> **Aim of the exercise**
In the entries below, find the line with "and intervals, its" and the line with "def Obligations.DeclareCreatesOrUpdatesTheEntry : Prop". Return those two lines and all lines between them, exactly.

START The data

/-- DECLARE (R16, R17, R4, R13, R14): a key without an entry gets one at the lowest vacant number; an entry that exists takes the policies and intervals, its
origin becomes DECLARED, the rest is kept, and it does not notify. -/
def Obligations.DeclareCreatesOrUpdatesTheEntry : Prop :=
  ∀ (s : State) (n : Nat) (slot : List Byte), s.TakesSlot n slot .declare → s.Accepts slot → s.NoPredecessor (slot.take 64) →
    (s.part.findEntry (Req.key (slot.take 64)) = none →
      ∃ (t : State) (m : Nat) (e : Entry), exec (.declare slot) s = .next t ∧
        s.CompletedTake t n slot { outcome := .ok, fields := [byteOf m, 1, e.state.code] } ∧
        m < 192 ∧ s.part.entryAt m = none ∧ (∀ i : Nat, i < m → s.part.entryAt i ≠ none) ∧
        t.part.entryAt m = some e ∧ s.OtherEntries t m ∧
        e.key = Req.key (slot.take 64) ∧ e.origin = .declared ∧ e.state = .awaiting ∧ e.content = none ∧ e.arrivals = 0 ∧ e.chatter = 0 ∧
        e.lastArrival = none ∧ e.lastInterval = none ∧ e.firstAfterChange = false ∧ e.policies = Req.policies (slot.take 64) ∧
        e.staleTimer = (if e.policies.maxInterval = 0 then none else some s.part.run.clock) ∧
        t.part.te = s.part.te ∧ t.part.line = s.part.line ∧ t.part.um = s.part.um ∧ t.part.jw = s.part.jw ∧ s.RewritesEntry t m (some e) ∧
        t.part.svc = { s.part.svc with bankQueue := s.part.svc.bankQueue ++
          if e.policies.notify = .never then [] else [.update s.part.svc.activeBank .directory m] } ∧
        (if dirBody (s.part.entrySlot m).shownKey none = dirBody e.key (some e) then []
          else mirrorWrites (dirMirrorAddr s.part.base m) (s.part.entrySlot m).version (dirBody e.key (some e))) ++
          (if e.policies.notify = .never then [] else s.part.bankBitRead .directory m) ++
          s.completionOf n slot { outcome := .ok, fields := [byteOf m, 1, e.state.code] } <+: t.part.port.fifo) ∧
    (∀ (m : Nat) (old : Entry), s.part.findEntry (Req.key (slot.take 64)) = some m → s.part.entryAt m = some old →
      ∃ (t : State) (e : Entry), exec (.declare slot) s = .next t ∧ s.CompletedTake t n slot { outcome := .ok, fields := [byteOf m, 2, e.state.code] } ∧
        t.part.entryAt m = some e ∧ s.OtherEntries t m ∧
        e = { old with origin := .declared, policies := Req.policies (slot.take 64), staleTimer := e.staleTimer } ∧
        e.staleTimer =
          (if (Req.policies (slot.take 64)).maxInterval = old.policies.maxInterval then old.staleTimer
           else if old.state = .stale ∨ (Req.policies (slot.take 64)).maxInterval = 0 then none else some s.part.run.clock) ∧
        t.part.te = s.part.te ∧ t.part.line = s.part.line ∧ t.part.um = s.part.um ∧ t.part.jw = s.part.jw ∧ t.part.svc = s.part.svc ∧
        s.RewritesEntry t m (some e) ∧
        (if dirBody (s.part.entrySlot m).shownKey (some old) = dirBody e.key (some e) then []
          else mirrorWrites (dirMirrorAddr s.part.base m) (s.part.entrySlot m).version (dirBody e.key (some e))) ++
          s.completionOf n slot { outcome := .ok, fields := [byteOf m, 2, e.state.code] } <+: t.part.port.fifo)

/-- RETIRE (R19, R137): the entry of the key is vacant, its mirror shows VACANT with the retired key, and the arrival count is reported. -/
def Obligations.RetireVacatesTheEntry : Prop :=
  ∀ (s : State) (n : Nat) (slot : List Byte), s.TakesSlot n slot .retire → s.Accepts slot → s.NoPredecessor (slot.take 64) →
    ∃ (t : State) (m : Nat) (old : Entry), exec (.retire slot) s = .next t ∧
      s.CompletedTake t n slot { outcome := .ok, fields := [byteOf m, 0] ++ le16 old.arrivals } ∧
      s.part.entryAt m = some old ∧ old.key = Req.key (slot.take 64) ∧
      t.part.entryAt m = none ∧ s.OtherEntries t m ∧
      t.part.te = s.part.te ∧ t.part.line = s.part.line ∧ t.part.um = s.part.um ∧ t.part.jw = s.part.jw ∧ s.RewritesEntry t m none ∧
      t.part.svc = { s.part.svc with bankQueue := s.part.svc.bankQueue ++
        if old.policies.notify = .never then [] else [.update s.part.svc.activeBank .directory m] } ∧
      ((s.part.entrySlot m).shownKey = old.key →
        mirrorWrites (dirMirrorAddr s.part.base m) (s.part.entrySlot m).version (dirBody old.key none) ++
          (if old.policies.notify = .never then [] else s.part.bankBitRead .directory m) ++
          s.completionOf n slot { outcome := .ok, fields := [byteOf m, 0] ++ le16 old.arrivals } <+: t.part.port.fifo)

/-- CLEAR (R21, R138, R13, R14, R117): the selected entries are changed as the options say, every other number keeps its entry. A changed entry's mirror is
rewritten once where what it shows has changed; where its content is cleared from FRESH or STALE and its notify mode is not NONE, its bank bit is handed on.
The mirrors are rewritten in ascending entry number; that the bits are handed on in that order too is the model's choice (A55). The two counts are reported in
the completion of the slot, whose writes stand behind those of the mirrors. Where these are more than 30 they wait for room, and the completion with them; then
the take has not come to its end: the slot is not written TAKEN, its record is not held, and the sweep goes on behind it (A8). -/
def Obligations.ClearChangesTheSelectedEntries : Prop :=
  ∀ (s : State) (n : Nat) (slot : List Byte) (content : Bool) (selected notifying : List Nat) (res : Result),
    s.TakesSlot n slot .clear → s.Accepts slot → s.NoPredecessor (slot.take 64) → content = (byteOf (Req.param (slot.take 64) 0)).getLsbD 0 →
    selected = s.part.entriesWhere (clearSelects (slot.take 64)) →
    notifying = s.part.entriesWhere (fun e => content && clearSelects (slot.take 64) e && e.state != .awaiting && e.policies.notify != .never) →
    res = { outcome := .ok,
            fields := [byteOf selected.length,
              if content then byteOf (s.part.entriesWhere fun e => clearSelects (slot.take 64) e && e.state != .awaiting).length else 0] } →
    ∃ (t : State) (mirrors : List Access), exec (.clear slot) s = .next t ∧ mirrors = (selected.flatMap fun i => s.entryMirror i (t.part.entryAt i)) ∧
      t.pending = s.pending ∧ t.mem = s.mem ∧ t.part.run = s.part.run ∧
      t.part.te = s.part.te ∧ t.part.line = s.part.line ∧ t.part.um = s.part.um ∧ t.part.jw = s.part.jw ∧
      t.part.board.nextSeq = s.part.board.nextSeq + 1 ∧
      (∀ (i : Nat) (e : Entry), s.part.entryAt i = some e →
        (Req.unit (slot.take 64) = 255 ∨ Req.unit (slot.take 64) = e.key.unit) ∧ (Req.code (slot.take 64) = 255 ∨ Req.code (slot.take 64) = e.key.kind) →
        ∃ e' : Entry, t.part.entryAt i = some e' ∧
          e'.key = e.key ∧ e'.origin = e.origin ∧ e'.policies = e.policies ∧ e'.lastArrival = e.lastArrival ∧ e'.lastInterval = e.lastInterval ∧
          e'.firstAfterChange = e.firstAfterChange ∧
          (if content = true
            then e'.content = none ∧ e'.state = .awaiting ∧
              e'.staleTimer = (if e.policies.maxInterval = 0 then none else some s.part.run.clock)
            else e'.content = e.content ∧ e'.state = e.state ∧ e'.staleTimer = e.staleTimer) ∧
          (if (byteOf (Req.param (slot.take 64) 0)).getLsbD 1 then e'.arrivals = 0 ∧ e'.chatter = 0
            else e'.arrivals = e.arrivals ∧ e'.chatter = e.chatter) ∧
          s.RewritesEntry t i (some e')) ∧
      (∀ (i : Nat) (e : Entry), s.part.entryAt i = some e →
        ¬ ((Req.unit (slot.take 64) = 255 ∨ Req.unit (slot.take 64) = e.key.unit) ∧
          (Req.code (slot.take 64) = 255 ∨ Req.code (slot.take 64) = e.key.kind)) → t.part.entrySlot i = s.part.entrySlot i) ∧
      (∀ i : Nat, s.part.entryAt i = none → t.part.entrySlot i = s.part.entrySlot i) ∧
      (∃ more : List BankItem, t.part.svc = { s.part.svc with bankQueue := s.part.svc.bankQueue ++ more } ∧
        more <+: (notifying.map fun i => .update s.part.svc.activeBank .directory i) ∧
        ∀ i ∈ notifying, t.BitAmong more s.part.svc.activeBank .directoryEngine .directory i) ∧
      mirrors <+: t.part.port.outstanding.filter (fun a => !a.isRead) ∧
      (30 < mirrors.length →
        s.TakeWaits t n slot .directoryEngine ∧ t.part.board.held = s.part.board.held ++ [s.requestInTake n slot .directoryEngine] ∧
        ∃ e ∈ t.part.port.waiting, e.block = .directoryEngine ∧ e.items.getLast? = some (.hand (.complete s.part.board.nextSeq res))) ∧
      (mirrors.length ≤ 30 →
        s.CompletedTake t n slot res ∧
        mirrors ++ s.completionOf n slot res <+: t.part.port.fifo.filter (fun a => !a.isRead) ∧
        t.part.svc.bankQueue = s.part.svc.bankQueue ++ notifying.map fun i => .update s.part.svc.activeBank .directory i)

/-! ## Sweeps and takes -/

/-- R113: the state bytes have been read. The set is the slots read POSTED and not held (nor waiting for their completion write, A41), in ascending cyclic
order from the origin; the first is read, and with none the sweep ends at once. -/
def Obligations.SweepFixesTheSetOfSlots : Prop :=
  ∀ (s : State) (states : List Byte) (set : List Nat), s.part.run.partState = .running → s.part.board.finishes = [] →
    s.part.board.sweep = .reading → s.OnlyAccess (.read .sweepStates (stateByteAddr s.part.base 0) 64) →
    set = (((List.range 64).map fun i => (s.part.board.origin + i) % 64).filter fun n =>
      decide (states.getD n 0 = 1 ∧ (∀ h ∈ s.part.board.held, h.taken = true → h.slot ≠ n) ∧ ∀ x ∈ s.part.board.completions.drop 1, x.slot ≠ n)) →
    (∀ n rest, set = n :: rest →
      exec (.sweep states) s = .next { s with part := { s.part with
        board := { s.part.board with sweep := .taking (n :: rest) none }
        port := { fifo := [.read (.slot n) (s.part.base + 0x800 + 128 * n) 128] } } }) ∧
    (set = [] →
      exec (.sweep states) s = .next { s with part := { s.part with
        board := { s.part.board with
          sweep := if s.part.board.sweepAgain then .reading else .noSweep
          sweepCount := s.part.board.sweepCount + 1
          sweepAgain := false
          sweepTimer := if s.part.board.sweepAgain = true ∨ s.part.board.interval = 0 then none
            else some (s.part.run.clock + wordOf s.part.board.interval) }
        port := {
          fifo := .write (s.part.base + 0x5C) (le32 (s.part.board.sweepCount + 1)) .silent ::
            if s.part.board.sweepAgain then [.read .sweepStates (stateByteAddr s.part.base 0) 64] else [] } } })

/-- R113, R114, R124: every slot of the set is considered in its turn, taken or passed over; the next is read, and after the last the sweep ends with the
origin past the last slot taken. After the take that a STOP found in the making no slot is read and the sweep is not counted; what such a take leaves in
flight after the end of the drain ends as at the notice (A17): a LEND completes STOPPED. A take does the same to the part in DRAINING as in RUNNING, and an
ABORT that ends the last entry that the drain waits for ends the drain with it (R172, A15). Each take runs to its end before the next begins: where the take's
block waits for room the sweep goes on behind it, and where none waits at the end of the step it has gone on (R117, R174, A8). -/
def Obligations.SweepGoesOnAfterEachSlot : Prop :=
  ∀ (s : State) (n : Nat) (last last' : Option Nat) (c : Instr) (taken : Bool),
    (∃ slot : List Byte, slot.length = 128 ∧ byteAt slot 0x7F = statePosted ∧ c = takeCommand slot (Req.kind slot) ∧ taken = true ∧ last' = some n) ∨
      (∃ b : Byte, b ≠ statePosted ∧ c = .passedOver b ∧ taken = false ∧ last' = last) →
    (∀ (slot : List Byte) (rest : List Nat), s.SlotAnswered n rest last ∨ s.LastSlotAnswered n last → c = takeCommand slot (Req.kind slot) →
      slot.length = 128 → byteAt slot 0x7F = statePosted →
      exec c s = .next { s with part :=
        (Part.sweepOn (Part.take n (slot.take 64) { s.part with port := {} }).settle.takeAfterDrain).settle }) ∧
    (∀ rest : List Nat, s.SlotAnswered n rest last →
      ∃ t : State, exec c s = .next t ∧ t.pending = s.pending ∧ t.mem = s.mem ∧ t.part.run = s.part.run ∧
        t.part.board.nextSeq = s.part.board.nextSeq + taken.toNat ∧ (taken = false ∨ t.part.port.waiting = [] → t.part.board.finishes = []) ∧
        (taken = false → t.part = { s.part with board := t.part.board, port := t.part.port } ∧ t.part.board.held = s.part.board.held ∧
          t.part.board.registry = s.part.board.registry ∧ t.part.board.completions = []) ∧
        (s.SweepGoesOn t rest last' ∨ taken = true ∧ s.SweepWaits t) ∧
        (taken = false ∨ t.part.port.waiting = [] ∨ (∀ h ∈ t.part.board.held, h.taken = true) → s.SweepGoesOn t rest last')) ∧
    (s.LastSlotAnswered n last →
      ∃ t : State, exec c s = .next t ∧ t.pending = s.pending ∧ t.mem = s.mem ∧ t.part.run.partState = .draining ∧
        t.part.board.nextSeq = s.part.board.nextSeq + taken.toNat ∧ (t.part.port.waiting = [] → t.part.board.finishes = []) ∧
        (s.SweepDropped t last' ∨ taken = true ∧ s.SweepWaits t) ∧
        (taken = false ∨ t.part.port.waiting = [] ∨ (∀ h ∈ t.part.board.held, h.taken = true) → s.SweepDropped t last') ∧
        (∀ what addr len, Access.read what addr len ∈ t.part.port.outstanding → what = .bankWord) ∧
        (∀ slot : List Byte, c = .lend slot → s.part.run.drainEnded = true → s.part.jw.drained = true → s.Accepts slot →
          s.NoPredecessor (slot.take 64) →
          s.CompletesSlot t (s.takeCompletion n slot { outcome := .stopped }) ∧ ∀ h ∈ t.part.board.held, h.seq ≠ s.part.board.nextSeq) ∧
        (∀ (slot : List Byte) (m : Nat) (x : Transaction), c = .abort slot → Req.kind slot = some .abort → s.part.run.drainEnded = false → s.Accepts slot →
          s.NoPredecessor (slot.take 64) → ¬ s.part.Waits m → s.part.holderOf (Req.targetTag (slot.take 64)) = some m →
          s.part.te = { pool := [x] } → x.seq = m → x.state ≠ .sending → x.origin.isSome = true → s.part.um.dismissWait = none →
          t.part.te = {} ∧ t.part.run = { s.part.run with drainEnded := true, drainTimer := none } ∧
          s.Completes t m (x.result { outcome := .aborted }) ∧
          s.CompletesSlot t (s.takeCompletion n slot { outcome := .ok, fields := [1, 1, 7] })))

END The data
START The data

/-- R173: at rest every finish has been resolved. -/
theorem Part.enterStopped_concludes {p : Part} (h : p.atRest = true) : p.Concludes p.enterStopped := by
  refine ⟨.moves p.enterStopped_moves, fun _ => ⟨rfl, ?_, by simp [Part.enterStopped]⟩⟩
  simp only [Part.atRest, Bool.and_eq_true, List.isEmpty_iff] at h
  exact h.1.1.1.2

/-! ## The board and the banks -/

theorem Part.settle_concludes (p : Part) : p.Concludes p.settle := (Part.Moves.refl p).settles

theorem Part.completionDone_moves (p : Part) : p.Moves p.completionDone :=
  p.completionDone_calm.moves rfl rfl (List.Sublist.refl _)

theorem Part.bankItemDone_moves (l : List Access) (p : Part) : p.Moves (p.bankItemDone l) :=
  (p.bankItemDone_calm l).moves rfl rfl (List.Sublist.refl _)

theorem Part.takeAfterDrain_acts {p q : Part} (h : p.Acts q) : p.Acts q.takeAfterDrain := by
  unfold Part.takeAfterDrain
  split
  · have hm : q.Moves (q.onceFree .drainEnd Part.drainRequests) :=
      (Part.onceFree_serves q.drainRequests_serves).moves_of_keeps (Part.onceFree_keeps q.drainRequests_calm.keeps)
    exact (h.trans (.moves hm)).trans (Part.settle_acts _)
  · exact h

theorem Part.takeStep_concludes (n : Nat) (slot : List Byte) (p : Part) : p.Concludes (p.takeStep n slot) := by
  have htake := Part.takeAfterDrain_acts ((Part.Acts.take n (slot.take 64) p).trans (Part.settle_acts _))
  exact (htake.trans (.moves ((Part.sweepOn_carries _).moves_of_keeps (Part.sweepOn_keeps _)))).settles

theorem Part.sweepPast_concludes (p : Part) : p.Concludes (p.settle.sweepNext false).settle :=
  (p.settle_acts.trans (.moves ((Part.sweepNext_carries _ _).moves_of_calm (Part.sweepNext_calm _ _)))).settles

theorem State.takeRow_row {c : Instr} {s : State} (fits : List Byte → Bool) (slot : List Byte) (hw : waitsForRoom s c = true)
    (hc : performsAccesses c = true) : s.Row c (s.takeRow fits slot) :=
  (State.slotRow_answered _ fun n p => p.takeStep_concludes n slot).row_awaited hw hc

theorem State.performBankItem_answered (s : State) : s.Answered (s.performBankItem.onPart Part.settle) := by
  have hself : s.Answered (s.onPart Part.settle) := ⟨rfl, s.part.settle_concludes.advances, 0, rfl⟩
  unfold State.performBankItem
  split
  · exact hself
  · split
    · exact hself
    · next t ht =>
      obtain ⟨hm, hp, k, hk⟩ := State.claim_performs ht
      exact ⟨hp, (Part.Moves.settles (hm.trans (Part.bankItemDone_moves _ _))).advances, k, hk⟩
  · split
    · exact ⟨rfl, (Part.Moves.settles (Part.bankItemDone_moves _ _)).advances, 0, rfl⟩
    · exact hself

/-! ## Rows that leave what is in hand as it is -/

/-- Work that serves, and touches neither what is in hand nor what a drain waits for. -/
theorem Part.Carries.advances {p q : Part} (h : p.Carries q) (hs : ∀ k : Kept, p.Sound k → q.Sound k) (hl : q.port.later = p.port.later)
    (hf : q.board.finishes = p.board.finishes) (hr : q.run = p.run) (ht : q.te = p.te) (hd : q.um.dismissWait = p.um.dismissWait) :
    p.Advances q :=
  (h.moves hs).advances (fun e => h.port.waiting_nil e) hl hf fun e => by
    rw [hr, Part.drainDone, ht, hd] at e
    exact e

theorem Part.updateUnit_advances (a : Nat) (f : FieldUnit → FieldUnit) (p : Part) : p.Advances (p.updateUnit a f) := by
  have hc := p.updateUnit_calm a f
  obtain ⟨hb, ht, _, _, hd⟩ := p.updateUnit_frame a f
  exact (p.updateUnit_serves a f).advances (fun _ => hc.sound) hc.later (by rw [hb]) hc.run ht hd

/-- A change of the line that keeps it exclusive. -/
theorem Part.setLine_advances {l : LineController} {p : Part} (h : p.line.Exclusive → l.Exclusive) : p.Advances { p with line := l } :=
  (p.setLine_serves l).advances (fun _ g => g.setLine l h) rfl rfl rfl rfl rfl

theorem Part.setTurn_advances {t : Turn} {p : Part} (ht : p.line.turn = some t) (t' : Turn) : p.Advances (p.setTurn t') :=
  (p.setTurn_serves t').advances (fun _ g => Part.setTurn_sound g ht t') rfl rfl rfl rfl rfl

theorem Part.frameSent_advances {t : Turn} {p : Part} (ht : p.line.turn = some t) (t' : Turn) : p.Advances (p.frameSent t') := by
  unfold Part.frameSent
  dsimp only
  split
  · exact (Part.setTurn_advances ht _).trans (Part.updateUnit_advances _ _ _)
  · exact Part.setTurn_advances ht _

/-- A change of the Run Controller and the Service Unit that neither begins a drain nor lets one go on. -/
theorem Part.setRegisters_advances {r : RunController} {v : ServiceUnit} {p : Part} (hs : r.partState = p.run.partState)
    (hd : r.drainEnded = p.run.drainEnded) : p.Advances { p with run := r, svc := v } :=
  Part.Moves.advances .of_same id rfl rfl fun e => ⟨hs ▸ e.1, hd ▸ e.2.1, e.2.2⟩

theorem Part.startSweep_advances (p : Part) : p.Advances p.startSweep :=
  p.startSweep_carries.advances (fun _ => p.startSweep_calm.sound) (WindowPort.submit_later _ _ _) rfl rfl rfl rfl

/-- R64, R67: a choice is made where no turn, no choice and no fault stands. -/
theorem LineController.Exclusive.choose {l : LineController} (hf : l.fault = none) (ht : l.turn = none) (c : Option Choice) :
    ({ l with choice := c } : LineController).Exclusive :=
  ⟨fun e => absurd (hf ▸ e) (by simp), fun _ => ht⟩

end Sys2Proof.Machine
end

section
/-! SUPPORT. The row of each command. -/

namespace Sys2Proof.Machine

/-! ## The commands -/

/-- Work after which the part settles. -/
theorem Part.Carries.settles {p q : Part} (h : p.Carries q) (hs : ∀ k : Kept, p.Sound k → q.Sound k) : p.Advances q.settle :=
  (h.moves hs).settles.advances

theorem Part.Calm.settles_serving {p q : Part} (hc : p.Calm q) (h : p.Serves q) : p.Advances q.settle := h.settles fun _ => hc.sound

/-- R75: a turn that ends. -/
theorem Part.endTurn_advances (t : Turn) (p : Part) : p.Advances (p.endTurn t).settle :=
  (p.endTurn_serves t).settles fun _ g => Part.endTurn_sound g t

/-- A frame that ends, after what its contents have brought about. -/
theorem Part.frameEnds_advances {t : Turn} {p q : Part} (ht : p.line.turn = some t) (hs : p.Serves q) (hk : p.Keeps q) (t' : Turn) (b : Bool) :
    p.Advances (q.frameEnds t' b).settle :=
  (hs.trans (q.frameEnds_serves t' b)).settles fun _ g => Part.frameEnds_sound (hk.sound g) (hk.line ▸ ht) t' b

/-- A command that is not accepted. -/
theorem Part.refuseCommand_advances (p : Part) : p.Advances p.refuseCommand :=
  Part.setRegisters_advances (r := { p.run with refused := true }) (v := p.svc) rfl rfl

END The data
START The data

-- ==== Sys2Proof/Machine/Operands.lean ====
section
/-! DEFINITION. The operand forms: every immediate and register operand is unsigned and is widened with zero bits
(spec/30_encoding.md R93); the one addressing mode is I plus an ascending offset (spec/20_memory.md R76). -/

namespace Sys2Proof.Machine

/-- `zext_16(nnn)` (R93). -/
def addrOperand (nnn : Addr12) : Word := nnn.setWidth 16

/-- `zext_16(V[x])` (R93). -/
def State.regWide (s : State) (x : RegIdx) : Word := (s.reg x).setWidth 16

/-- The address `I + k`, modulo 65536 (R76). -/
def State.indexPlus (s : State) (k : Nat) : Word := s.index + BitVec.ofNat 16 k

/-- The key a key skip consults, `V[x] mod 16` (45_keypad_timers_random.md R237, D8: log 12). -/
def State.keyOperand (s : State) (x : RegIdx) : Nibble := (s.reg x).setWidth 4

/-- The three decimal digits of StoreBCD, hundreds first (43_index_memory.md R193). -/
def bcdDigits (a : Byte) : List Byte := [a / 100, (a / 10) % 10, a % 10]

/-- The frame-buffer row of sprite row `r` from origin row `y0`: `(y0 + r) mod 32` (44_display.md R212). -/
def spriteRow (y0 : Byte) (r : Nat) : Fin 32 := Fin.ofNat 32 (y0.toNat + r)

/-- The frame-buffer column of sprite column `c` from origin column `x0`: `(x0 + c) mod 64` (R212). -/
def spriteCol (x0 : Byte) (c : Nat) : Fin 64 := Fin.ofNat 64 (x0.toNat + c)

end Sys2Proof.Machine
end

END The data

> **Task response**
/-- DECLARE (R16, R17, R4, R13, R14): a key without an entry gets one at the lowest vacant number; an entry that exists takes the policies and intervals, its
origin becomes DECLARED, the rest is kept, and it does not notify. -/
def Obligations.DeclareCreatesOrUpdatesTheEntry : Prop :=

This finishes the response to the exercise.